3. The method of claim 2, wherein the selecting a subject hand image step further comprises: according to the area sizes of the plurality of hand images in the current video frame, selecting the hand image with the largest area as the main hand image.

4. The method of claim 2, wherein the selecting a subject hand image step further comprises: selecting the hand image matched with the preset gesture in the video frame as the main hand image.

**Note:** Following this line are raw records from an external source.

-- ==== Sys2Proof/Machine/Encoder.lean ====
section
/-! DEFINITION. The meanings of the two encoder operations (40_encoder.md R150, R155). They write no state of the block:
what they return stands in `env.descs`. -/

namespace Sys2Proof.Machine

/-- What an encoder operation returns to whoever asked. -/
def returnDescs (l : List Desc) (s : State) : State :=
  { s with env := { s.env with descs := l } }

/-- `ENCODE(c)` (R150). -/
def execEncode (c : Color) (s : State) : Host.Outcome State Fault Refusal :=
  .next (returnDescs (pulses s.cfg c) s)

/-- `ENCODE_RESET()` (R155). -/
def execEncodeReset (s : State) : Host.Outcome State Fault Refusal :=
  .next (returnDescs [resetPulse s.cfg] s)

end Sys2Proof.Machine
end

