-- ==== Sys2Proof/Machine/RegisterAccess.lean ====
section
/-! DEFINITION. The meanings of the two bus operations, REG_READ and REG_WRITE (42_register_access.md R250 to R252). -/

namespace Sys2Proof.Machine

/-- The value of a register at the read (R251). -/
def readReg (s : State) : Reg → Word
  | .id => 0x4C454431
  | .status => statusWord s.blk
  | .cmd => 0
  | .result => resultWord s.blk
  | .duration => s.blk.duration
  | .targetFps => s.blk.targetFps.zeroExtend 32
  | .intervalUs => intervalUs s.blk.targetFps
  | .lastTxTime => s.blk.lastTxTime
  | .stripCount => s.blk.stripCount.zeroExtend 32
  | .initFlags => s.blk.initFlags
  | .encColor => colorWord s.blk.encColor
  | .encReset => resetPulse s.cfg
  | .encPulse i => (pulses s.cfg s.blk.encColor).getD i 0
  | .statShows => s.blk.stat.shows
  | .statLastDur => s.blk.stat.last
  | .statMinDur => s.blk.stat.min
  | .statMaxDur => s.blk.stat.max
  | .statAvgDur => s.blk.stat.avg
  | .statAvgInterval => s.blk.stat.avgIv
  | .statFps => fpsOf s.blk.stat.avgIv
  | .statLastStart => s.blk.stat.lastStart
  | .statTotalDur => s.blk.stat.total
  | .stripPixels k => (s.blk.stripPixels.getD k 0).zeroExtend 32
  | .stripOutput k => (s.blk.stripOutput.getD k 0).zeroExtend 32
  | .reserved => 0

/-- `read_value(offset)` (R251). -/
def readValue (s : State) (off : BitVec 12) : Word :=
  readReg s (regOf s.cfg.maxStrips off.toNat)

/-- The word a read returns to the host. -/
def returnData (v : Word) (s : State) : State :=
  { s with env := { s.env with rdata := v } }

/-- `BusError` of an access at an offset that is no word slot (R96, R250, R252). -/
def misaligned (off : BitVec 12) (s : State) : Host.Outcome State Fault Refusal :=
  .fault (.busError (s.cfg.ledcBase + off.toNat) 4)

/-- `REG_READ` (R250). -/
def execRegRead (off : BitVec 12) (s : State) : Host.Outcome State Fault Refusal :=
  if wordSlot off then .next (returnData (readValue s off) s) else misaligned off s

/-- A write of `TARGET_FPS`: 0 is ignored (R46). -/
def writeTargetFps (v : Word) (s : State) : State :=
  if field16 v ≠ 0 then { s with blk := { s.blk with targetFps := field16 v } } else s

/-- A write of `ENC_COLOR` (R51). -/
def writeEncColor (v : Word) (s : State) : State :=
  { s with blk := { s.blk with encColor := fieldColor v } }

/-- A write of a layout register: ignored while Initialized (R66). -/
def writeLayout (f : Block → Block) (s : State) : State :=
  if s.blk.life = .initialized then s else { s with blk := f s.blk }

/-- A write of a register other than CMD (R252); read-only registers and reserved slots ignore it (R65, R97). -/
def writeReg (r : Reg) (v : Word) (s : State) : State :=
  match r with
  | .targetFps => writeTargetFps v s
  | .stripCount => writeLayout (fun b => { b with stripCount := field8 v }) s
  | .initFlags => writeLayout (fun b => { b with initFlags := fieldFlags v }) s
  | .encColor => writeEncColor v s
  | .stripPixels k => writeLayout (fun b => { b with stripPixels := b.stripPixels.set k (field16 v) }) s
  | .stripOutput k => writeLayout (fun b => { b with stripOutput := b.stripOutput.set k (field8 v) }) s
  | .id => s
  | .status => s
  | .cmd => s
  | .result => s
  | .duration => s
  | .intervalUs => s
  | .lastTxTime => s
  | .encReset => s
  | .encPulse _ => s
  | .statShows => s
  | .statLastDur => s
  | .statMinDur => s
  | .statMaxDur => s
  | .statAvgDur => s
  | .statAvgInterval => s
  | .statFps => s
  | .statLastStart => s
  | .statTotalDur => s
  | .reserved => s

/-- `REG_WRITE` (R252): a write of CMD executes the command it carries (R180). -/
def execRegWrite (off : BitVec 12) (v : Word) (s : State) : Host.Outcome State Fault Refusal :=
  if !wordSlot off then misaligned off s
  else if off.toNat = Reg.cmd.offset then execCommand (decodeCommand v) s
  else .next (writeReg (regOf s.cfg.maxStrips off.toNat) v s)

end Sys2Proof.Machine
end

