theorem regRead_stripOutput {s : State} {k : Nat} (hk : k < s.cfg.maxStrips) (hm : s.cfg.maxStrips ≤ 16) :
    exec (.regRead (BitVec.ofNat 12 (0x104 + 8 * k))) s = .next (returnData (readReg s (.stripOutput k)) s) :=
  regRead_named (by rw [BitVec.toNat_ofNat]; omega) (by omega) (regOf_stripOutput _ k hk hm)

/-- A slot names no register of another offset. -/
theorem regOf_ne {m o : Nat} {r : Reg} (h4 : o % 4 = 0) (hne : r ≠ .reserved) (ho : o ≠ r.offset) : regOf m o ≠ r :=
  fun hr => ho (offset_of_regOf_eq h4 hr hne).symm

/-- A list written at one index reads the same at another. -/
theorem getD_set_of_ne {α : Type} (l : List α) {i j : Nat} (h : i ≠ j) (a d : α) :
    (l.set i a).getD j d = l.getD j d := by
  rw [List.getD_eq_getElem?_getD, List.getElem?_set_ne h, List.getD_eq_getElem?_getD]

/-- A write leaves the parameters, the environment and every field of the block but those of the writable registers
(R252). -/
theorem writeReg_frame (r : Reg) (v : Word) (s : State) :
    (writeReg r v s).cfg = s.cfg ∧ (writeReg r v s).env = s.env ∧
    (writeReg r v s).blk = { s.blk with
      targetFps := (writeReg r v s).blk.targetFps, encColor := (writeReg r v s).blk.encColor,
      stripCount := (writeReg r v s).blk.stripCount, initFlags := (writeReg r v s).blk.initFlags,
      stripPixels := (writeReg r v s).blk.stripPixels, stripOutput := (writeReg r v s).blk.stripOutput } := by
  rcases writeReg_cases r v s with h | ⟨_, _, h⟩ | ⟨_, h⟩ | ⟨_, ⟨_, h⟩ | ⟨_, h⟩ | ⟨_, _, h⟩ | ⟨_, _, h⟩⟩
  all_goals rw [h]; exact ⟨rfl, rfl, rfl⟩

/-- A writable field changes by a write of its own register alone (R252). -/
theorem writeReg_field_of_ne (r : Reg) (v : Word) (s : State) :
    (r ≠ .targetFps → (writeReg r v s).blk.targetFps = s.blk.targetFps) ∧
    (r ≠ .encColor → (writeReg r v s).blk.encColor = s.blk.encColor) ∧
    (r ≠ .stripCount → (writeReg r v s).blk.stripCount = s.blk.stripCount) ∧
    (r ≠ .initFlags → (writeReg r v s).blk.initFlags = s.blk.initFlags) ∧
    (∀ k, r ≠ .stripPixels k → (writeReg r v s).blk.stripPixels.getD k 0 = s.blk.stripPixels.getD k 0) ∧
    (∀ k, r ≠ .stripOutput k → (writeReg r v s).blk.stripOutput.getD k 0 = s.blk.stripOutput.getD k 0) := by
  rcases writeReg_cases r v s with h | ⟨hr, _, h⟩ | ⟨hr, h⟩ | ⟨_, ⟨hr, h⟩ | ⟨hr, h⟩ | ⟨k, hr, h⟩ | ⟨k, hr, h⟩⟩ <;> rw [h]
  · exact ⟨fun _ => rfl, fun _ => rfl, fun _ => rfl, fun _ => rfl, fun _ _ => rfl, fun _ _ => rfl⟩
  · exact ⟨absurd hr, fun _ => rfl, fun _ => rfl, fun _ => rfl, fun _ _ => rfl, fun _ _ => rfl⟩
  · exact ⟨fun _ => rfl, absurd hr, fun _ => rfl, fun _ => rfl, fun _ _ => rfl, fun _ _ => rfl⟩
  · exact ⟨fun _ => rfl, fun _ => rfl, absurd hr, fun _ => rfl, fun _ _ => rfl, fun _ _ => rfl⟩
  · exact ⟨fun _ => rfl, fun _ => rfl, fun _ => rfl, absurd hr, fun _ _ => rfl, fun _ _ => rfl⟩
  · refine ⟨fun _ => rfl, fun _ => rfl, fun _ => rfl, fun _ => rfl, fun j hj => ?_, fun _ _ => rfl⟩
    exact getD_set_of_ne _ (fun hk => hj (hr.trans (congrArg _ hk))) _ _
  · refine ⟨fun _ => rfl, fun _ => rfl, fun _ => rfl, fun _ => rfl, fun _ _ => rfl, fun j hj => ?_⟩
    exact getD_set_of_ne _ (fun hk => hj (hr.trans (congrArg _ hk))) _ _

end Sys2Proof.Machine
end

section
/-! The statements of 42_register_access.md. -/

namespace Sys2Proof.Proofs

open Sys2Proof.Machine

/-- Settles O24, slot by slot: the register the offset names, then its value; the pairs of the list are the offsets and
the values of `scalarRegs`. -/
theorem regReadReturnsTheRegister : Obligations.RegReadReturnsTheRegister := by
  unfold Obligations.RegReadReturnsTheRegister
  rintro s ⟨⟨_, hm⟩, _⟩
  refine ⟨?_, fun k hk => regRead_encPulse s hk, fun k hk => ⟨regRead_stripPixels hk hm, regRead_stripOutput hk hm⟩,
    fun off h4 hres => regRead_named rfl h4 (regOf_reserved _ _ h4 hres)⟩
  change ∀ p ∈ scalarRegs.map fun r => (BitVec.ofNat 12 r.offset, readReg s r), _
  exact List.forall_mem_map.2 fun r hr => regRead_scalar hr s

/-- Settles O27: a write that goes on is `writeReg` of the register the offset names, and a register of another offset
is another one. -/
theorem regWriteFrame : Obligations.RegWriteFrame := by
  unfold Obligations.RegWriteFrame
  intro off v s t h8 h
  obtain ⟨hslot, rfl⟩ := regWrite_next h8 h
  obtain ⟨hcfg, henv, hblk⟩ := writeReg_frame (regOf s.cfg.maxStrips off.toNat) v s
  obtain ⟨hfps, hcolor, hcount, hflags, hpixels, houtput⟩ :=
    writeReg_field_of_ne (regOf s.cfg.maxStrips off.toNat) v s
  have other : ∀ r : Reg, r ≠ .reserved → off.toNat ≠ r.offset → regOf s.cfg.maxStrips off.toNat ≠ r :=
    fun _ => regOf_ne ((wordSlot_iff off).1 hslot)
  exact ⟨hcfg, henv, fun k => by rw [henv], hblk, fun ho => hfps (other _ (by simp) ho),
    fun ho => hcolor (other _ (by simp) ho), fun ho => hcount (other _ (by simp) ho),
    fun ho => hflags (other _ (by simp) ho), fun k ho => hpixels k (other _ (by simp) ho),
    fun k ho => houtput k (other _ (by simp) ho)⟩
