-- ==== Sys2Proof/Machine/ReadPath.lean ====
section
/-! DEFINITION. The read path (spec/41_read_path.md): READBIT, READBYTE, READ. -/

namespace Sys2Proof.Machine

/-- The logical index of the next unread bit when `p` bits of the byte are unread, `p` in 1..8 (rules R35, R151). -/
def readIndex (p : Nat) : Option Nat := if 1 ≤ p ∧ p ≤ 8 then some (8 - p) else none

/-- The tail of rule R151: deliver the next of the `p` unread bits of `v`, and keep `p - 1` of them. -/
def deliverBit (v : Byte) (p : Nat) (s : State) : Result :=
  match (readIndex p).bind (pos s.dir) with
  | none => .fault .posOutOfRange
  | some ph => .next ((s.setRd v (BitVec.ofNat 4 (p - 1))).finish .ok ((getBit v ph).setWidth 64) false)

/-- READBIT (rule R151). -/
def execReadbit (s : State) : Result :=
  if s.rdCnt = 0#4 then
    request (.read 1) s fun t bytes _ =>
      match bytes with
      | [] => .next (t.finish .ok Config.eosSentinel true)
      | v :: _ => deliverBit v 8 t
  else deliverBit s.rdVal s.rdCnt.toNat s

/-- READBYTE (rule R152). -/
def execReadbyte (s : State) : Result :=
  request (.read 1) s fun t bytes _ =>
    match bytes with
    | [] => .next (t.finish .ok Config.eosSentinel true)
    | v :: _ =>
      if t.rdCnt = 0#4 then .next (t.finish .ok (v.setWidth 64) false)
      else
        match splice t.dir t.rdCnt.toNat t.rdVal [v] with
        | none => .fault .carryOutOfRange
        | some (out, c) => .next ((t.setRd c t.rdCnt).finish .ok ((out.headD 0x00#8).setWidth 64) false)

/-- READ-ALIGNED (rule R155): the bytes land in BUF as they came. -/
def readAligned (bytes : List Byte) (t : State) : Result :=
  .next ((t.setBuf (Memory.write t.buf t.base bytes)).finish .ok (BitVec.ofNat 64 bytes.length) false)

/-- READ-UNALIGNED (rule R156): the bytes go through the engine; with none the pending bits stay (D17). -/
def readUnaligned (bytes : List Byte) (t : State) : Result :=
  match bytes with
  | [] => .next (t.finish .ok 0#64 false)
  | _ :: _ =>
    match splice t.dir t.rdCnt.toNat t.rdVal bytes with
    | none => .fault .carryOutOfRange
    | some (out, c) =>
      .next (((t.setBuf (Memory.write t.buf t.base out)).setRd c t.rdCnt).finish .ok (BitVec.ofNat 64 bytes.length) false)

/-- A READ the downstream failed (rule R158, U8): BUF[base..base+n-1] holds any value, the accumulator is unchanged. -/
def readFailed (e : Word32) (t : State) : State :=
  ((t.setBuf (Memory.write t.buf t.base (t.freeBytes t.count))).drew t.count).failIo e

/-- READ (rule R154). -/
def execRead (s : State) : Result :=
  if s.outOfBuf then .next (s.fail .bufferRange)
  else if s.count = 0 then .next (s.finish .ok 0#64 false)
  else
    ask (.read s.count) s fun t a =>
      match a with
      | .err e => .next (readFailed e t)
      | .ok bytes _ => if t.rdCnt = 0#4 then readAligned bytes t else readUnaligned bytes t

end Sys2Proof.Machine
end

5. The method of any of claims 1 to 4, wherein the method further comprises: and a hand identification step, namely judging whether the hand image is a real hand or not based on one or more hand images in the current video frame, and deleting the label of the hand image if the hand image is not the real hand.

6. The method of claim 5, wherein the hand identifying step further comprises: and intercepting the current video frame according to the position of the hand image to obtain an intercepted image, and judging that the intercepted image is zoomed to a fixed identification size range.

7. The method of claim 1, wherein the single-scale local detection step further comprises: and based on the position of the hand image in the previous video frame, carrying out enlarged capture on the current video frame, acquiring a local image of the local range, and carrying out hand detection in the local image.

8. The method of claim 7, wherein the single-scale local detection step further comprises: and zooming the local image to a fixed detection size range to perform the hand detection.

9. A hand tracking device, comprising:

the video frame acquisition module is used for acquiring continuous video frames including a previous video frame and a current video frame;

the judging module is used for judging whether the hand image is detected in the previous video frame according to whether the hand image is marked in the previous video frame;

the single-scale local detection module is used for carrying out hand detection on a local range of the current video frame through single-scale local detection when the hand image is judged to be in the previous video frame, marking the position of one or more detected hand images in the current video frame, and the single-scale local detection is used for detecting the hand image with the scale in a fixed range;

and the multi-scale global detection module is used for carrying out hand detection on the whole image range of the current video frame through multi-scale global detection when the previous video frame is judged not to have the hand image, marking the position of one or more detected hand images in the current video frame, and the multi-scale global detection is used for simultaneously detecting the hand images in various scale ranges.

10. An electronic device, wherein the electronic device comprises:

a memory to store instructions; and

a processor for invoking the memory-stored instructions to perform the hand tracking method of any of claims 1-8.

11. A computer-readable storage medium, wherein the computer-readable storage medium stores computer-executable instructions that, when executed by a processor, perform the hand tracking method of any of claims 1-8.